> **PROBLEM DESCRIPTION**: Output only the lines below that start at the line containing "clock (R103). -/" and end at the line containing "((opRow o).xBits = 0", with both ends kept.

"""

-- ==== Sys2Proof/Certificates/Slice0/Obligations.lean ====
section
/-! DEFINITION. The statements for the provers, one definition each, in the order of
OBLIGATIONS.json. A frame is written as an equation: `t = { s with f := t.f, … }` says that t and s
agree on everything but the elements named. -/

namespace Sys2Proof.Machine

/-- One row of 42_commutation.md R140, written out from its table. -/
structure SpecRow140 where
  state   : CommStep
  hi      : Phase
  lo      : Phase
  float   : Phase
  forward : CommStep
  reverse : CommStep

/-- The table of 42_commutation.md R140, as the spec prints it. -/
def specTable140 : List SpecRow140 :=
  [⟨.S0, .A, .B, .C, .S1, .S5⟩, ⟨.S1, .A, .C, .B, .S2, .S0⟩, ⟨.S2, .B, .C, .A, .S3, .S1⟩,
   ⟨.S3, .B, .A, .C, .S4, .S2⟩, ⟨.S4, .C, .A, .B, .S5, .S3⟩, ⟨.S5, .C, .B, .A, .S0, .S4⟩]

/-- What a row of R140 and R144 says of a commutation state's phases. -/
def phasesOfRow (c : Config) (r : SpecRow140) (comm : CommState) : Prop :=
  comm.csm = .step r.state ∧ comm.sensePhase = some r.float ∧
  comm.pwmPhase = some (if c.PWM_SIDE = .high then r.hi else r.lo) ∧
  comm.fixedPhase = some (if c.PWM_SIDE = .high then r.lo else r.hi)

/-- R222: the end of a step. -/
def atStepEnd (s : State) : State :=
  { s with seq := { pc := if s.seq.stepInCycle = 5 then .evaluate else .commutate
                    stepInCycle := s.seq.stepInCycle + 1 } }

/-- The distance from n forward to T on the 24-bit clock (R103). -/
def distance24 (T n : Nat) : Nat := (T + 0x1000000 - n % 0x1000000) % 0x1000000

end Sys2Proof.Machine

open Sys2Proof Sys2Proof.Machine

/-! ## Encoding (30_encoding.md) -/

/-- R76, R77, R79, R87: decoding the word of a well-formed instruction gives the instruction back,
with every operand at every value its field admits. -/
def Obligations.DecodeOfEncodeIsTheInstruction : Prop :=
  ∀ i : Instr, i.wellFormed = true → decode (encode i) = .ok i

/-- R88, R89: a word that decodes is the word of the instruction it decodes to, so each operation has
one word per choice of operands, and what decodes is well formed. -/
def Obligations.EncodeOfDecodeIsTheWord : Prop :=
  ∀ (w : CmdWord) (i : Instr), decode w = .ok i → encode i = w ∧ i.wellFormed = true

/-- R88: the four reasons, each where the earlier ones do not apply. -/
def Obligations.RefusalReasonsInOrder : Prop :=
  ∀ w : CmdWord,
    ((∀ o, (opRow o).code ≠ opcField w) → decode w = .error .illegalOpcode) ∧
    (∀ o, (opRow o).code = opcField w →
      ((opRow o).xBits = 0 ∧ xField w ≠ 0 ∨ (opRow o).yBits = 0 ∧ yField w ≠ 0 ∨
        (opRow o).bBits = 0 ∧ bField w ≠ 0) → decode w = .error .reservedField) ∧
    (opcField w = 0x40 → 0x10000 ≤ (xField w).toNat → decode w = .error .reservedField) ∧
    (opcField w = 0x11 → xField w = 0 → yField w = 0 → 30 < (bField w).toNat →
      decode w = .error .operandRange) ∧
    (opcField w = 0x61 → xField w = 0 → yField w = 0 → (∀ r : Reg, r.addr ≠ bField w) →
      decode w = .error .reservedAddress)

/-- R88: a refused word changes no state except `err` and `lastEvent`, whose code is 0x10 plus the
reason's; it is not performed. -/
def Obligations.RefusedWordOnlyRecordsTheReason : Prop :=
  ∀ (s : State) (w : CmdWord) (rest : List CmdWord) (r : PortRefusal),
    s.env.port = w :: rest → decode w = .error r →
    step s = .next { s with env.port := rest, status.err := true, status.lastEvent := .refused r } ∧
    eventCode (.refused r) = 0x10 +
      (match r with
       | .illegalOpcode => 0 | .reservedField => 1 | .operandRange => 2 | .reservedAddress => 3)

"""

> **ANSWER TO THE EXERCISE**:
/-- The distance from n forward to T on the 24-bit clock (R103). -/
def distance24 (T n : Nat) : Nat := (T + 0x1000000 - n % 0x1000000) % 0x1000000

end Sys2Proof.Machine

open Sys2Proof Sys2Proof.Machine

/-! ## Encoding (30_encoding.md) -/

/-- R76, R77, R79, R87: decoding the word of a well-formed instruction gives the instruction back,
with every operand at every value its field admits. -/
def Obligations.DecodeOfEncodeIsTheInstruction : Prop :=
  ∀ i : Instr, i.wellFormed = true → decode (encode i) = .ok i

/-- R88, R89: a word that decodes is the word of the instruction it decodes to, so each operation has
one word per choice of operands, and what decodes is well formed. -/
def Obligations.EncodeOfDecodeIsTheWord : Prop :=
  ∀ (w : CmdWord) (i : Instr), decode w = .ok i → encode i = w ∧ i.wellFormed = true

/-- R88: the four reasons, each where the earlier ones do not apply. -/
def Obligations.RefusalReasonsInOrder : Prop :=
  ∀ w : CmdWord,
    ((∀ o, (opRow o).code ≠ opcField w) → decode w = .error .illegalOpcode) ∧
    (∀ o, (opRow o).code = opcField w →
      ((opRow o).xBits = 0 ∧ xField w ≠ 0 ∨ (opRow o).yBits = 0 ∧ yField w ≠ 0 ∨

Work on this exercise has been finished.